- **EXERCISE**
Determine which lines of the records include the word "detail", and copy them.

-*-*-

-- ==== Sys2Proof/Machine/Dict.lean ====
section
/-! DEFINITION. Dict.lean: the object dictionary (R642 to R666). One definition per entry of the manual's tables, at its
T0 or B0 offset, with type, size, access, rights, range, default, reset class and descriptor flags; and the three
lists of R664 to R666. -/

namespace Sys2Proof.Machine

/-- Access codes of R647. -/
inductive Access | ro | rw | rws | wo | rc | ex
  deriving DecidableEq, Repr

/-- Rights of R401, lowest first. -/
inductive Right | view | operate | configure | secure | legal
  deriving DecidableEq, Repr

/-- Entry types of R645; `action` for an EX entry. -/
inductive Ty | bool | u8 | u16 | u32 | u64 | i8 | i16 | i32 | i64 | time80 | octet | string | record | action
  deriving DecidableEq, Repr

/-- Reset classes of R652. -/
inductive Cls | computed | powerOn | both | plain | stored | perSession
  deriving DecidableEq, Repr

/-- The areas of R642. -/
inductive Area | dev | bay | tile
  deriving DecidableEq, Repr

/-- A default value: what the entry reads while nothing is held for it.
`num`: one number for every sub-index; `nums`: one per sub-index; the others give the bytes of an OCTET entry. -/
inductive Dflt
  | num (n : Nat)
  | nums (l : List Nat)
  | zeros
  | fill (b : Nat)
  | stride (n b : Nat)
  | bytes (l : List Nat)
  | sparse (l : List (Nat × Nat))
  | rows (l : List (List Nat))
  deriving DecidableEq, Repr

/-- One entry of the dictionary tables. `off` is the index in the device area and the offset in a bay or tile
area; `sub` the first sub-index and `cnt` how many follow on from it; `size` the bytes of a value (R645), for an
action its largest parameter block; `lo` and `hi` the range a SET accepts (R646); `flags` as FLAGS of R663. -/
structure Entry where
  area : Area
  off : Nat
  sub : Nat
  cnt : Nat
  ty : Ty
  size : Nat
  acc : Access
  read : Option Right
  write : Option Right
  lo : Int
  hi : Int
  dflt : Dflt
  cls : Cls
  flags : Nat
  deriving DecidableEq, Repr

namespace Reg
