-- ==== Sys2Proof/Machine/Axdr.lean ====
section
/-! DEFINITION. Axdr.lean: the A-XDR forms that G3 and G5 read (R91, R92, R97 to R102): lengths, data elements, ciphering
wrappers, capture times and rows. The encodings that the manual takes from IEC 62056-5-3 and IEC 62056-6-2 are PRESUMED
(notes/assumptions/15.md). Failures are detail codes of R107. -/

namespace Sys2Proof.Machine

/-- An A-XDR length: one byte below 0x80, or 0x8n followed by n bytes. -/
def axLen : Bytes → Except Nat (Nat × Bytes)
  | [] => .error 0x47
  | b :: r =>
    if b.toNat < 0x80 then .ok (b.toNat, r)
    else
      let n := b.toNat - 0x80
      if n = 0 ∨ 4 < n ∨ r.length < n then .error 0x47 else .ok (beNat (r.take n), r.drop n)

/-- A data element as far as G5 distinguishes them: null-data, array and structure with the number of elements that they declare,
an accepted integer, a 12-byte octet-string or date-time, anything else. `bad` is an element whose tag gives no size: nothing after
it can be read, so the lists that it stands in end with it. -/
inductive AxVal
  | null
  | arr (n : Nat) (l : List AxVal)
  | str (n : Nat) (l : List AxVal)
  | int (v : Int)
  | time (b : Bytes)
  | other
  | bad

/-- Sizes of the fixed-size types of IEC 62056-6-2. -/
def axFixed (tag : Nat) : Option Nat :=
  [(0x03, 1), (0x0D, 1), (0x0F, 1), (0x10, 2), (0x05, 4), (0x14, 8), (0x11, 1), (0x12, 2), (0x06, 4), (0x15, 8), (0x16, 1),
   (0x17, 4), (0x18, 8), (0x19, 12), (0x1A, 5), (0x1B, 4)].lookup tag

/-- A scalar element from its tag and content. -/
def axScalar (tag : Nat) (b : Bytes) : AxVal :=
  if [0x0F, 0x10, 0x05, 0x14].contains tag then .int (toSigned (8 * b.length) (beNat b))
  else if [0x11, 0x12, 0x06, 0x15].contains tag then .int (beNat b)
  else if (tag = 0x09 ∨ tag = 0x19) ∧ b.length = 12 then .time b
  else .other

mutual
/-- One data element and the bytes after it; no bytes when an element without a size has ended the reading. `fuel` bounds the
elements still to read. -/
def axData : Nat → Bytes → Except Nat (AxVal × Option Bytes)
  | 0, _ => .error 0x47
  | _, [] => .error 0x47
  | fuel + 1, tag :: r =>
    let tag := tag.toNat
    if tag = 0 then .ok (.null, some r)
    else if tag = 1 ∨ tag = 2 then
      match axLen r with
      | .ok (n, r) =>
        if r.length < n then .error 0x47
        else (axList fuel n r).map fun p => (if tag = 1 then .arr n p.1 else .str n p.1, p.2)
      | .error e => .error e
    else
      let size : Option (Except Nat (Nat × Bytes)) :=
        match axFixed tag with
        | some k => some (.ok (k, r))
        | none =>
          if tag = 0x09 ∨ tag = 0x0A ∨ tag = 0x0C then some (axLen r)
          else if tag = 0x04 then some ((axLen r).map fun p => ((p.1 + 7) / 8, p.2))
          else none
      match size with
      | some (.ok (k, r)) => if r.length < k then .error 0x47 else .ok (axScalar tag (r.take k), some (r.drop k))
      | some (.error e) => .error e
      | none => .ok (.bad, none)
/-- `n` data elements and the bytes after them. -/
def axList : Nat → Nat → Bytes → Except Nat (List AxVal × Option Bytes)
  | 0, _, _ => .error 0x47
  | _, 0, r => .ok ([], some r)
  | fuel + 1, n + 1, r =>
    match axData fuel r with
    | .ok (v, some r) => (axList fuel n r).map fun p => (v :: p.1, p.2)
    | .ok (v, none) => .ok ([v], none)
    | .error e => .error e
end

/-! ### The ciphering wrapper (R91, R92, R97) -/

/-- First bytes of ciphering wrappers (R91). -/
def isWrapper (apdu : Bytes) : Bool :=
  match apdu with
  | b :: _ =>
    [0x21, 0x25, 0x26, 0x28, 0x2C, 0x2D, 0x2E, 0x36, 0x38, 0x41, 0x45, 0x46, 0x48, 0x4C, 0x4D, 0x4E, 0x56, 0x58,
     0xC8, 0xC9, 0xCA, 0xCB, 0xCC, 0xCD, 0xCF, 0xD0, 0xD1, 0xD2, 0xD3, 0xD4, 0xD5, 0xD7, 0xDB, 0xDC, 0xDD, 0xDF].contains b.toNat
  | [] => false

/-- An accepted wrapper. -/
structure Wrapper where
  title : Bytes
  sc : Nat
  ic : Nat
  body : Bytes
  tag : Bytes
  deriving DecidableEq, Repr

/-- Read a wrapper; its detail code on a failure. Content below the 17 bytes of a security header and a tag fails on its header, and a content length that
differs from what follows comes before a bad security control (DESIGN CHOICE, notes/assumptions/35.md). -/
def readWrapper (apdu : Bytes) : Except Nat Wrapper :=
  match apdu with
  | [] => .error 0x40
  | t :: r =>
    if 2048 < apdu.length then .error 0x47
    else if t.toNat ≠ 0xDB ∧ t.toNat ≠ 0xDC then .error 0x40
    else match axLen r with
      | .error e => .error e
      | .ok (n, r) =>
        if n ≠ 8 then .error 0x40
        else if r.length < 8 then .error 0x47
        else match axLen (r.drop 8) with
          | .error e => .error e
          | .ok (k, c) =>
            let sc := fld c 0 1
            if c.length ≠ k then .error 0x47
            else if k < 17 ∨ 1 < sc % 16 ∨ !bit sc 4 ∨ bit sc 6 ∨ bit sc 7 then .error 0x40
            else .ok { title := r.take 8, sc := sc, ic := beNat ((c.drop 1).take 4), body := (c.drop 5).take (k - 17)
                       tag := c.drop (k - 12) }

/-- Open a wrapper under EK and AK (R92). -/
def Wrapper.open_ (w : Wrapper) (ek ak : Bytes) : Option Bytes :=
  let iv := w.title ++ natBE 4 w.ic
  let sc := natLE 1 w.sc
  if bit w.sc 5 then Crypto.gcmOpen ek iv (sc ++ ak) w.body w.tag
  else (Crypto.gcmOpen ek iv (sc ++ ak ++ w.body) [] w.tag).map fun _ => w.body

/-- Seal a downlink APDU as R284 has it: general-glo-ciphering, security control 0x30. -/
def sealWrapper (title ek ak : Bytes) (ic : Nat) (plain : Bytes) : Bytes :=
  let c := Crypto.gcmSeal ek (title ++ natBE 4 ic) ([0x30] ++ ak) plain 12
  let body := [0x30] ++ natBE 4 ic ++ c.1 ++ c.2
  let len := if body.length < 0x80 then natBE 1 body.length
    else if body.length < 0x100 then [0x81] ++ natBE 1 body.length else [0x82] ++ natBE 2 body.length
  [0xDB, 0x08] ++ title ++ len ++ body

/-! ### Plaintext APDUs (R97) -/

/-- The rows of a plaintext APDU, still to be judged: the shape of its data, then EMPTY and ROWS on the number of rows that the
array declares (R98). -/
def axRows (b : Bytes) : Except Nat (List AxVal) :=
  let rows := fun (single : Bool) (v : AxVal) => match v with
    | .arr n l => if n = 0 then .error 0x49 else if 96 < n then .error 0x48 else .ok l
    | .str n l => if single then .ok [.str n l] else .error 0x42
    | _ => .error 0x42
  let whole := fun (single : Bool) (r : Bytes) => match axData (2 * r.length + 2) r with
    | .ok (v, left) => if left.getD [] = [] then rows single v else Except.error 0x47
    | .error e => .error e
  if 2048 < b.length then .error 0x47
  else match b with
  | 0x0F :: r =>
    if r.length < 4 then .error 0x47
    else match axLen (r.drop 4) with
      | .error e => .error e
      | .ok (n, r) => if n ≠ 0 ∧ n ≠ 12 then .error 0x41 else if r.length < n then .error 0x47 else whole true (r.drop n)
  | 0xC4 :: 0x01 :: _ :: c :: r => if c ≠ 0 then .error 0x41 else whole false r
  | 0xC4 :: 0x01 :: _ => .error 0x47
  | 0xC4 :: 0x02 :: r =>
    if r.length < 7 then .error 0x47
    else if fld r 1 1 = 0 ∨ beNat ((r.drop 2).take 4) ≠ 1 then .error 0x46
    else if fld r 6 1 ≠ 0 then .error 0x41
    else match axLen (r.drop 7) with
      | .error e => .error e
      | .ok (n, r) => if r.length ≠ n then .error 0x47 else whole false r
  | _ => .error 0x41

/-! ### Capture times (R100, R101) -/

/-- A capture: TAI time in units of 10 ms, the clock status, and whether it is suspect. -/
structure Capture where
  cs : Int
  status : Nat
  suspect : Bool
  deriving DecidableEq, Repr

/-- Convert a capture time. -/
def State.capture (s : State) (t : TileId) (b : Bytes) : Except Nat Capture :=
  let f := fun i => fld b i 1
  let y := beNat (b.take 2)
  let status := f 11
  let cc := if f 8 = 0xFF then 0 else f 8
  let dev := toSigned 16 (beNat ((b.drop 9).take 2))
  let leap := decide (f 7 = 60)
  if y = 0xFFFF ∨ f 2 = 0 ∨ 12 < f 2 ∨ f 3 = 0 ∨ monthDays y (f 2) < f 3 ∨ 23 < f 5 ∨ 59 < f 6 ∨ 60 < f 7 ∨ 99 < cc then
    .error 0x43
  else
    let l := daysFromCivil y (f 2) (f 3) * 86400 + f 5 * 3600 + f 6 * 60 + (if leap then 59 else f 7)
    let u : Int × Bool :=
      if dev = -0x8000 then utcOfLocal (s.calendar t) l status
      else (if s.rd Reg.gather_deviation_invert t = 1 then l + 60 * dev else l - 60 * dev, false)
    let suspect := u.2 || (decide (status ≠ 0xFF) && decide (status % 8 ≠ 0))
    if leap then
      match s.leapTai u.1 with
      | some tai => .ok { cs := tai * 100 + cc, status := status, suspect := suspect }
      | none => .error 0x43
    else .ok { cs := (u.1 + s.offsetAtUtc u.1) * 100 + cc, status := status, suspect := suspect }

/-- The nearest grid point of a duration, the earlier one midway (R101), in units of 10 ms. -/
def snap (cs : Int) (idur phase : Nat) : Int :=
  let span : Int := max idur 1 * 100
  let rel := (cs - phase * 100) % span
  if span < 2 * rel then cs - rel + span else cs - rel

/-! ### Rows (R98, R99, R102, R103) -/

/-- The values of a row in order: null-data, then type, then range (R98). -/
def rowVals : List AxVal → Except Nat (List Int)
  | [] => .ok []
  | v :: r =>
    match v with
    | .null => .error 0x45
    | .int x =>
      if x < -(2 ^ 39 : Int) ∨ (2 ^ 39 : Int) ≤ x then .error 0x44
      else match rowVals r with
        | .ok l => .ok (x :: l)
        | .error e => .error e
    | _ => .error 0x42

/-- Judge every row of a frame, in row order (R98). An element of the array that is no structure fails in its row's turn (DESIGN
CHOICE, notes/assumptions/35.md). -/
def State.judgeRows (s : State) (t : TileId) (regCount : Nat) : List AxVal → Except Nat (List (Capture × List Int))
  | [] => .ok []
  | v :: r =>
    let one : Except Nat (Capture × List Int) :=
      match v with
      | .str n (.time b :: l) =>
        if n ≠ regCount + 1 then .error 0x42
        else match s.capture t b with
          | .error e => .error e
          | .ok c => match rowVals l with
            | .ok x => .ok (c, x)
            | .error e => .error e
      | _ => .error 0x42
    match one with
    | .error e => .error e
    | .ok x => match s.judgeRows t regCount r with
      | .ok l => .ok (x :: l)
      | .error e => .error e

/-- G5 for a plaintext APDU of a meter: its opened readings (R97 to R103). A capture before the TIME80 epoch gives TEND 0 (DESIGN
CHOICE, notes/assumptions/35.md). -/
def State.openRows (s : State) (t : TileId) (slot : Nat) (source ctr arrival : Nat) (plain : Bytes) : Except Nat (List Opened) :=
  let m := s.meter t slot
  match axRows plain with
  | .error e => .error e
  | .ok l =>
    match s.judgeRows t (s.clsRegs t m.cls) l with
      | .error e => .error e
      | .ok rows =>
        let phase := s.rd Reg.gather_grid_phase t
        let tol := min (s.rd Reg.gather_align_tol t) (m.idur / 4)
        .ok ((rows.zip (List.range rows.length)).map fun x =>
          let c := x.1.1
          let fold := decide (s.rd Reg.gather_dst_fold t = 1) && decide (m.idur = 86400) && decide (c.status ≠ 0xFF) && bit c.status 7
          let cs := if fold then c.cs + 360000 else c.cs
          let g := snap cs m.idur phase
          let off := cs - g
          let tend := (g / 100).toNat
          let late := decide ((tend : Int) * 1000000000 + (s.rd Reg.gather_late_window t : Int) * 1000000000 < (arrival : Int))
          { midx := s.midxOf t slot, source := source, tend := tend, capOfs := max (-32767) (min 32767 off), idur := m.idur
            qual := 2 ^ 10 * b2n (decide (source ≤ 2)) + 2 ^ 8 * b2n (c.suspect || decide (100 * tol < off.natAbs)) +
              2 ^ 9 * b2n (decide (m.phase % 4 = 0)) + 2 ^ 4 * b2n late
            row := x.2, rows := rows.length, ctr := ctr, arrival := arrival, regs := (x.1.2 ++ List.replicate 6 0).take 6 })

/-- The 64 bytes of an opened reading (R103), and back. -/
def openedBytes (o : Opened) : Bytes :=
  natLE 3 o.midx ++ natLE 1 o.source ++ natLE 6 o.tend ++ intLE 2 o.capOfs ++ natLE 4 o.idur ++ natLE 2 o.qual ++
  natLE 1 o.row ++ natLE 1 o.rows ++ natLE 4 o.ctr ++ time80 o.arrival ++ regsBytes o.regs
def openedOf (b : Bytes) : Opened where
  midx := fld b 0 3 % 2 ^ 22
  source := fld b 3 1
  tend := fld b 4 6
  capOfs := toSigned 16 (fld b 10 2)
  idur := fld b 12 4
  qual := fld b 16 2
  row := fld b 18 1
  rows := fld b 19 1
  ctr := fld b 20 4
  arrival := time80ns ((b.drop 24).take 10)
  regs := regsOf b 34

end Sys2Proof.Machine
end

-*-*-

- **ANSWER TO THE EXERCISE**
(notes/assumptions/15.md). Failures are detail codes of R107. -/
/-- Read a wrapper; its detail code on a failure. Content below the 17 bytes of a security header and a tag fails on its header, and a content length that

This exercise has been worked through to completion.